← Back to context

Comment by tarruda

18 hours ago

There is a newer PR which will probably be merged soon: https://github.com/ggml-org/llama.cpp/pull/22673

Ohhhh geee!!! I just applied the patch to my local git copy. You need to use the model on the PR that he submitted, the model is particular because it has extra information that allows the MTP to happen. I have two amd gpus, and qwen3.6 27B qk6 does around 20t/s generation... If I run it only on one I get like 35t/s.

But with this patch I saw 46t/s with qwen3.6 27B q8... this is insane, it's 250% faster than the original speed, there was no gpu I could upgrade to get that kind of boost, amazing!

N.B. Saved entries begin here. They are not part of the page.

-- ==== Sys2Proof/Machine/CtrlState.lean ====
section
/-! DEFINITION. The state of the controller by chapter: pins, domains, licences, portals, rings, contexts, collector, fabric model, islands, time, store, pair. -/

namespace Sys2Proof.Machine

/-- One package feed (Tables 14.5, 15.5). -/
structure Feed where
  /-- VALID (R452, R463) -/
  valid : Bool := false
  /-- VOLT, mV (Table 14.5); Live, log 3 -/
  mv : BitVec 16 := 0
  /-- ORING_FAULT (R452); Live, log 3 -/
  oring : Bool := false
  deriving DecidableEq, Repr

/-- Pins, fuses, thermal state and test access port (chapter 15). -/
structure Pins where
  /-- The part fitted (Table 0.1); log 4 -/
  part : Part := .xnu3188
  /-- STEP_MAJOR (Table 0.2); Die, log 4 -/
  stepMajor : BitVec 4 := 1
  /-- STEP_MINOR (Table 0.2); Die, log 4 -/
  stepMinor : BitVec 4 := 0
  /-- D0 has left its power-on reset (R464) -/
  d0Up : Bool := false
  /-- Feed A (R452) -/
  feedA : Feed := {}
  /-- Feed B (R452) -/
  feedB : Feed := {}
  /-- SHARE_A percent (Table 14.5); Live, log 3 -/
  shareA : BitVec 8 := 0
  /-- CHIP_RST_L is high (R464) -/
  chipRstHigh : Bool := false
  /-- CHIP_RST_L has risen since power-on (R464) -/
  firstRise : Bool := false
  /-- FAULT_L is driven low (R355) -/
  faultLow : Bool := false
  /-- PORTAL_RDY is driven high (R256) -/
  portalRdy : Bool := false
  /-- Bit n set: PERST_L[n] is low (Table 15.13); log 3 -/
  perstLow : BitVec 8 := 0xFF
  /-- LEASE_L is low after its filter (R467) -/
  leaseLow : Bool := false
  /-- ACTIVE_L is driven low (R450) -/
  activeLow : Bool := false
  /-- THERMTRIP_L is driven low (R474) -/
  thermtripLow : Bool := false
  /-- Every NVn_WP_L is low (R461, R465) -/
  wpLow : Bool := true
  /-- HOLD_OSC toggles (Table 15.13); Live, log 3 -/
  holdOsc : Bool := true
  /-- Edge on PPS_A within 1.5 s (Table 15.13); Live -/
  ppsA : Bool := false
  /-- Edge on PPS_B within 1.5 s (Table 15.13); Live -/
  ppsB : Bool := false
  /-- AON_BACKUP (R469), RS -/
  aonBackup : Bool := false
  /-- The debug unlock fuse is blown (R476); log 3 -/
  debugFuse : Bool := false
  /-- DEBUG_UNLOCKED, the fuse as of the last power cycle (R476) -/
  debugUnlocked : Bool := false
  /-- TJ_MAX (R471); Live, log 3 -/
  tjMax : BitVec 16 := 0
  /-- HBM_MAX (R471); Live, log 3 -/
  hbmMax : BitVec 16 := 0
  /-- TJ_PEAK (Table 15.12), RS -/
  tjPeak : BitVec 16 := 0
  /-- THROTTLES (R472), RS -/
  throttles : Nat := 0
  /-- THROTTLE: junction throttle on (R472) -/
  throttleTj : Bool := false
  /-- HBM_THROTTLE (R472) -/
  throttleHbm : Bool := false
  /-- JTAG instruction register (R475) -/
  tapIr : BitVec 8 := 0x02
  /-- Register that the tap selects: 0 boundary scan, 1 identification, 2 bypass (R475) -/
  tapReg : Nat := 1
  /-- What the tap does to the pins: 0 functional, 1 driven, 2 held, 3 floated (R475) -/
  tapPins : Nat := 0
  /-- Boundary scan register (R475); log 3 -/
  tapBsr : List Bool := []
  deriving DecidableEq, Repr
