-- ==== Sys2Proof/Machine/AgentState.lean ====
section
/-! DEFINITION. The state of one agent: its port, life, registers, tables, links, flows, event buffer, resets, scrub, keys and integrity engine. -/

namespace Sys2Proof.Machine

/-- One lane of a link (R205). -/
structure Lane where
  /-- In use -/
  inUse : Bool := false
  /-- Most symbols corrected in one codeword of the running window -/
  most : Nat := 0
  /-- An uncorrectable codeword was seen in the running window -/
  unc : Bool := false
  /-- An uncorrectable codeword was seen in the window before -/
  uncPrev : Bool := false
  /-- Windows in a row with the margin below DROP_MARGIN -/
  low : Nat := 0
  /-- Margin of the last window -/
  margin : Nat := 15
  deriving DecidableEq, Repr

/-- What a link holds for one virtual channel (R210, R211). -/
structure LinkVc where
  /-- Credits held toward the neighbour -/
  credits : Nat := 0
  /-- Buffer depth that the neighbour advertised -/
  depth : Nat := 0
  /-- Flits sent, modulo 2^16 -/
  sent : BitVec 16 := 0
  /-- Free flits of the own receive buffer -/
  free : Nat := 0
  /-- Flits freed from the own receive buffer, modulo 2^16 -/
  freed : BitVec 16 := 0
  /-- XOFF has arrived -/
  stopped : Bool := false
  /-- XOFF has been sent -/
  xoffSent : Bool := false
  deriving DecidableEq, Repr

/-- One of the 16 links of an agent (R205, R210, R224, R306). -/
structure Link where
  /-- Trained and not dead -/
  live : Bool := false
  /-- The lanes 0 to 3 -/
  lanes : FMap Lane := []
  /-- The virtual channels 0 to 5 -/
  vcs : FMap LinkVc := []
  /-- AG_NBR_n.VALID -/
  nbrValid : Bool := false
  /-- AG_NBR_n.AGENT_ID -/
  nbr : Nat := 0
  /-- AG_NBR_n.LINK -/
  nbrLink : Nat := 0
  /-- Flits sent in all, and the readings of the last ten CALIB_SELECT, newest first (R306) -/
  total : Nat := 0
  /-- Readings of `total` -/
  readings : List Nat := []
  /-- CALIB element in use, none when no record qualifies (R307) -/
  calib : Option Nat := none
  /-- CALIB_STALE is recorded until a record qualifies again (R307) -/
  calibStale : Bool := false
  /-- Asymmetry correction applied, ps (R307) -/
  asym : Int := 0
  deriving DecidableEq, Repr

/-- A packet that has passed the route stage and has flits left to send, or that waits for a dead port (R193, R207). -/
structure Queued where
  /-- Link by which it entered, 16 for the local port -/
  link : Nat := 16
  /-- Input port: 0 to 7, 8 the local port, 9 the quay link -/
  input : Nat := 8
  /-- The packet as the route stage took it; the payload only of one from the local port -/
  p : Pkt := {}
  /-- Flits of the packet -/
  flits : Nat := 1
  /-- Flits left to send -/
  left : Nat := 1
  /-- Its tail has failed a check or came with BAD (R189) -/
  bad : Bool := false
  deriving DecidableEq, Repr

/-- The packets that wait at a link (R32, R193). -/
structure OutQ where
  /-- Waiting packets by virtual channel, oldest first -/
  q : FMap (List Queued) := []
  /-- Pair served last of VC0/VC1 (0) and VC4/VC5 (2) -/
  last : Nat := 2
  /-- Virtual channel whose packet is partly sent -/
  mid : Option Nat := none
  deriving DecidableEq, Repr

/-- A packet whose header has passed and whose tail has not (R189). -/
structure Passing where
  /-- Header as it arrived -/
  hdr : Hdr := {}
  /-- A copy goes to the host chip or the agent itself -/
  deliver : Bool := false
  /-- Output port, 8 for the quay link, none when it is not forwarded -/
  fwd : Option Nat := none
  deriving DecidableEq, Repr

/-- A sending flow of one destination and class (R199, R201). -/
structure TxFlow where
  /-- Next SEQ -/
  next : BitVec 16 := 0
  /-- Outstanding packets, oldest first, each with the times that it has been re-sent -/
  out : List (Pkt × Nat) := []
  /-- The flow has ended (R198, R201) -/
  ended : Bool := false
  deriving DecidableEq, Repr

/-- A receiving flow of one source and class (R200). -/
structure RxFlow where
  /-- Next expected SEQ -/
  expected : BitVec 16 := 0
  /-- Packets delivered since the last ACK -/
  unacked : Nat := 0
  deriving DecidableEq, Repr
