-- ==== Sys2Proof/Syntax.lean ====
section
/-! DEFINITION. The commands of the block: one constructor per row of spec/opcode_table.json, with what the command brings from outside as its operands. -/

namespace Sys2Proof

open Sys2Proof.Machine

Ollama merged a PR for MTP about 2 hours ago, as well:

https://github.com/ollama/ollama/pull/15980

Edit: Seems they also have a pre-release version out with the functionality added: https://github.com/ollama/ollama/releases/tag/v0.23.1-rc0

  • Sad:

    theturtle32@ai1:~$ ollama run gemma4:31b-coding-mtp-bf16 pulling manifest Error: pull model manifest: 412: this model requires macOS

    • What's "sad" is how slow the ollama folks are being in vendoring newer versions of ggml into their codebase. That attitude just leaves them stranded without access to newer features.